RECORDS FOR THE TASK.
-- ==== Sys2Proof/Proofs/GroundRequests.lean ====
section
/-! SUPPORT. What the module-wide invariants O2, O3 and O6 speak of, the ground of a state, and that the functions which touch none of it
leave it: the trace, requests to memory, and the access unit. -/

namespace Sys2Proof.Machine

/-- The queue of commands, device memory, the floor in flash (R430) and the running image. -/
abbrev Ground := List Instr × DevMem × Option Nat × Option Image

/-- What O2, O3 and O6 speak of: the queue of commands, device memory, the floor in flash (R430) and the running image. -/
def State.ground (s : State) : Ground := (s.pending, s.mem, s.flash.secFloor, s.boot.running)

/-- The ground of a state written out field by field. -/
@[simp] theorem State.ground_mk (pending clk time pace legRegs series groups conds trace plan mem pages cores flagsHeld caddy caddySt fmt num gov experts
    lnk chk adopt host boot flash power meas spdm side outbox freeIx) :
    State.ground ⟨pending, clk, time, pace, legRegs, series, groups, conds, trace, plan, mem, pages, cores, flagsHeld, caddy, caddySt, fmt, num, gov,
      experts, lnk, chk, adopt, host, boot, flash, power, meas, spdm, side, outbox, freeIx⟩ = (pending, mem, flash.secFloor, boot.running) := rfl

@[simp] theorem State.ground_eta (s : State) : (s.pending, s.mem, s.flash.secFloor, s.boot.running) = s.ground := rfl

/-- An answer that leaves the ground as it is. -/
def Out.calm (s : State) (o : Out) : Prop := ∃ t, o = .next t ∧ t.ground = s.ground

@[simp] theorem Out.calm_next (s t : State) : Out.calm s (.next t) ↔ t.ground = s.ground := by
  constructor
  · rintro ⟨u, hu, h⟩
    cases hu
    exact h
  · exact fun h => ⟨t, rfl, h⟩

@[simp] theorem Out.calm_happen (c : Bool) (s t : State) : Out.calm s (happen c s t) ↔ (c = true → t.ground = s.ground) := by
  cases c <;> simp [happen]

@[simp] theorem State.ground_ite (c : Prop) [Decidable c] (a b : State) : (if c then a else b).ground = if c then a.ground else b.ground := apply_ite ..

@[simp] theorem State.ground_foldl {α : Type} (f : State → α → State) (h : ∀ t a, (f t a).ground = t.ground) (l : List α) (s : State) :
    (l.foldl f s).ground = s.ground := State.foldl_keeps State.ground f h l s

theorem Out.calm_ite {s : State} {a b : Out} (c : Prop) [Decidable c] (ha : Out.calm s a) (hb : Out.calm s b) : Out.calm s (if c then a else b) := by
  split <;> assumption

@[simp] theorem State.emit_ground (s : State) (o : Output) : (s.emit o).ground = s.ground := by
  unfold State.emit
  simp

@[simp] theorem State.answer_ground (s : State) (v : Nat) : (s.answer v).ground = s.ground := by
  unfold State.answer
  simp

@[simp] theorem State.setGroup_ground (s : State) (g : Nat) (r : Group) : (s.setGroup g r).ground = s.ground := by
  unfold State.setGroup
  simp

@[simp] theorem State.rephase_ground (s : State) : s.rephase.ground = s.ground := by
  unfold State.rephase
  simp

@[simp] theorem State.endCapture_ground (s : State) (reason : Nat) : (s.endCapture reason).ground = s.ground := by
  unfold State.endCapture
  simp

@[simp] theorem State.captureIn_ground (s : State) (kind source addr inl : Nat) (rest : List Line) : (s.captureIn kind source addr inl rest).ground = s.ground := by
  unfold State.captureIn
  simp

@[simp] theorem State.markAt_ground (s : State) (t kind cause group : Nat) (origin : W16) (unit : Nat) (job : W16) (leg payload : Nat) : (s.markAt t kind cause group origin unit job leg payload).ground = s.ground := by
  unfold State.markAt
  simp

@[simp] theorem State.mark_ground (s : State) (kind cause group unit payload : Nat) : (s.mark kind cause group unit payload).ground = s.ground := by
  unfold State.mark
  simp

@[simp] theorem State.markOf_ground (s : State) (kind group unit payload : Nat) : (s.markOf kind group unit payload).ground = s.ground := by
  unfold State.markOf
  simp

@[simp] theorem State.faultMark_ground (s : State) (unit status rest : Nat) : (s.faultMark unit status rest).ground = s.ground := by
  unfold State.faultMark
  simp

@[simp] theorem State.free32_ground (s : State) : s.free32.2.ground = s.ground := rfl

@[simp] theorem State.free64_ground (s : State) : s.free64.2.ground = s.ground := rfl

@[simp] theorem State.setCore_ground (s : State) (c : Nat) (k : Core) : (s.setCore c k).ground = s.ground := by
  unfold State.setCore
  simp

@[simp] theorem State.updCore_ground (s : State) (c : Nat) (f : Core → Core) : (s.updCore c f).ground = s.ground := by
  unfold State.updCore
  simp

@[simp] theorem State.measChanged_ground (s : State) (ix : Nat) : (s.measChanged ix).ground = s.ground := by
  unfold State.measChanged
  simp

@[simp] theorem State.planChange_ground (s : State) (f : Plan → Plan) : (s.planChange f).ground = s.ground := by
  unfold State.planChange
  simp

@[simp] theorem State.absent_ground (s : State) (c cause : Nat) : (s.absent c cause).ground = s.ground := by
  unfold State.absent
  simp

@[simp] theorem State.applyAbsent_ground (s : State) : s.applyAbsent.ground = s.ground := by
  unfold State.applyAbsent
  simp

@[simp] theorem State.endReplay_ground (s : State) (code : Nat) : (s.endReplay code).ground = s.ground := by
  unfold State.endReplay
  simp

@[simp] theorem State.hostLine_ground (s : State) (src a : Nat) (hs : List HostReply) : (s.hostLine src a hs).1.ground = s.ground := by
  unfold State.hostLine
  split
  · simp only []
    split
    · split <;> simp
    · simp
  · split
    · simp
    · split <;> simp

@[simp] theorem State.hostPost_ground (s : State) (ds : List (Nat × List Byte × Bool)) (hs : List HostReply) : (s.hostPost ds hs).1.ground = s.ground := by
  unfold State.hostPost
  repeat' split
  all_goals simp

@[simp] theorem State.checkMark_ground (s : State) (kind unit payload : Nat) : (s.checkMark kind unit payload).ground = s.ground := by
  unfold State.checkMark
  simp

@[simp] theorem State.checkFault_ground (s : State) (status words chunk : Nat) : (s.checkFault status words chunk).ground = s.ground := by
  unfold State.checkFault
  simp

@[simp] theorem State.reduceBad_ground (s : State) : s.reduceBad.ground = s.ground := by
  unfold State.reduceBad
  simp

@[simp] theorem MemRun.start_ground (s : State) (c blk : Nat) (host : List HostReply) : (MemRun.start s c blk host).st.ground = s.ground := rfl

@[simp] theorem MemRun.request_ground (m : MemRun) (va : Nat) (k : Acc) : (m.request va k).1.st.ground = m.st.ground := by
  unfold MemRun.request
  split
  · rfl
  · simp only []
    split <;> simp

@[simp] theorem MemRun.read_ground (m : MemRun) (va n : Nat) : (m.read va n).1.st.ground = m.st.ground := by
  have hreq := m.request_ground va .read
  unfold MemRun.read
  split
  case h_1 h => simpa [h] using hreq
  case h_2 m1 t pa h =>
    rw [h] at hreq
    have hline := m1.st.hostLine_ground (coreUnit m1.core m1.blk) (pa / 64 * 64) m1.host
    split
    · split
      all_goals
        rename_i hl
        rw [hl] at hline
        exact hline.trans hreq
    · exact hreq

@[simp] theorem McRun.start_ground (s : State) (host : List HostReply) : (McRun.start s host).st.ground = s.ground := rfl

@[simp] theorem McRun.ground_ite (c : Prop) [Decidable c] (a b : McRun) : (if c then a else b).st.ground = if c then a.st.ground else b.st.ground := by
  split <;> rfl

@[simp] theorem McRun.piece_ground (m : McRun) (va n : Nat) : (m.piece va n).st.ground = m.st.ground := by
  unfold McRun.piece
  split
  · rfl
  · split
    · rfl
    · rename_i t pa _
      have hline := m.st.hostLine_ground mcUnit (pa / 64 * 64) m.host
      split
      · split
        all_goals
          rename_i hl
          rw [hl] at hline
          exact hline
      · rfl

/-- Runs of pieces, one after another. -/
theorem McRun.foldl_ground {α : Type} (f : McRun → α → McRun) (h : ∀ q a, (f q a).st.ground = q.st.ground) (l : List α) (m : McRun) :
    (l.foldl f m).st.ground = m.st.ground := by
  induction l generalizing m with
  | nil => rfl
  | cons a l ih => exact (ih _).trans (h m a)

@[simp] theorem McRun.run_ground (m : McRun) (va n : Nat) : (m.run va n).st.ground = m.st.ground := by
  have hrun := McRun.foldl_ground (fun (q : McRun) (p : Nat × Nat) => q.piece p.1 p.2) (fun q p => q.piece_ground p.1 p.2)
    (linePieces (n / 64 + 2) va n) { m with bytes := [] }
  exact hrun

@[simp] theorem MemRun.readRun_ground (m : MemRun) (va n : Nat) : (m.readRun va n).1.st.ground = m.st.ground := by
  suffices h : ∀ (l : List (Nat × Nat)) (q : MemRun × List PByte),
      (l.foldl (fun q p => let r := q.1.read p.1 p.2; (r.1, q.2 ++ r.2)) q).1.st.ground = q.1.st.ground from h _ _
  intro l
  induction l with
  | nil => intro q; rfl
  | cons p l ih => intro q; exact (ih _).trans (q.1.read_ground p.1 p.2)

@[simp] theorem State.setRing_ground (s : State) (r : Nat) (x : Ring) : (s.setRing r x).ground = s.ground := by
  unfold State.setRing
  simp

@[simp] theorem State.settleRing_ground (s : State) (r : Nat) : (s.settleRing r).ground = s.ground := by
  unfold State.settleRing
  simp

@[simp] theorem State.portFail_ground (s : State) (r : Nat) : (s.portFail r).ground = s.ground := by
  unfold State.portFail
  simp

@[simp] theorem State.completeAt_ground (s0 : State) (d : Desc) (t status d0 d1 : Nat) : (s0.completeAt d t status d0 d1).ground = s0.ground := by
  unfold State.completeAt
  simp

@[simp] theorem State.complete_ground (s : State) (d : Desc) (status d0 d1 : Nat) : (s.complete d status d0 d1).ground = s.ground := by
  unfold State.complete
  simp

@[simp] theorem State.setDesc_ground (s : State) (d : Desc) : (s.setDesc d).ground = s.ground := by
  unfold State.setDesc
  simp

@[simp] theorem State.startDesc_ground (s : State) (d : Desc) : (s.startDesc d).ground = s.ground := by
  unfold State.startDesc
  simp

@[simp] theorem State.auFault_ground (s : State) (c blk dir status va : Nat) : (s.auFault c blk dir status va).ground = s.ground := by
  unfold State.auFault
  simp

@[simp] theorem MemRun.counted_ground (m : MemRun) (c status : Nat) : (m.counted c status).ground = m.st.ground := rfl

@[simp] theorem State.seqFault_ground (s : State) (c : Nat) (f : StreamId) (status opc pc : Nat) : (s.seqFault c f status opc pc).ground = s.ground := by
  unfold State.seqFault
  simp

@[simp] theorem State.endOp_ground (s : State) (c : Nat) (e : Eng) (r : Running) : (s.endOp c e r).ground = s.ground := by
  unfold State.endOp
  simp

@[simp] theorem State.runArrays_ground (s : State) (n : Nat) : (s.runArrays n).ground = s.ground := by
  unfold State.runArrays
  simp

@[simp] theorem State.clocks_ground (s : State) (d : Nat) : (s.clocks d).ground = s.ground := by
  unfold State.clocks
  simp

@[simp] theorem State.advance_ground (s : State) (d : Nat) : (s.advance d).ground = s.ground := by
  unfold State.advance
  simp

@[simp] theorem State.toTime_ground (s : State) (t : Nat) : (s.toTime t).ground = s.ground := by
  unfold State.toTime
  simp

@[simp] theorem State.toCycle_ground (s : State) (n : Nat) : (s.toCycle n).ground = s.ground := by
  unfold State.toCycle
  simp

@[simp] theorem State.tick_ground (s : State) : s.tick.ground = s.ground := by
  unfold State.tick
  simp

theorem State.toEnd_ground {s t : State} {c id : Nat} (h : s.toEnd c id = some t) : t.ground = s.ground := by
  obtain ⟨j, -, rfl⟩ := Option.map_eq_some_iff.mp h
  simp

@[simp] theorem State.ownLines_ground (s : State) (n m c id : Nat) : (s.ownLines n m c id).ground = s.ground := by
  unfold State.ownLines
  simp

@[simp] theorem State.lineIn_ground (s : State) (w : LineWrite) : (s.lineIn w).ground = s.ground := by
  unfold State.lineIn
  split <;> simp

@[simp] theorem State.retire_ground (s : State) (c : Nat) (e : Eng) : (s.retire c e).ground = s.ground := by
  unfold State.retire
  split <;> simp

@[simp] theorem moveIn_ground (mv : Move) (c : Nat) (g : MoveRun) (q : Req) : (moveIn mv c g q).m.st.ground = g.m.st.ground := by
  unfold moveIn
  split
  · rfl
  · simp only []
    repeat' split
    all_goals simp

@[simp] theorem State.accFail_ground (s : State) (c : Nat) (o : Op) (status : Nat) (vals : List Nat) : (s.accFail c o status vals).ground = s.ground := by
  unfold State.accFail
  simp

theorem execAccessOpEnd_calm (c : CoreIx) (s : State) : Out.calm s (execAccessOpEnd c s) := by
  unfold execAccessOpEnd
  repeat' split
  all_goals simp

end Sys2Proof.Machine
end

REQUIRED WORK. Scan the material for lines holding the word "queue", count them, and give the result alone.

RESULT FOR THIS EXERCISE. 2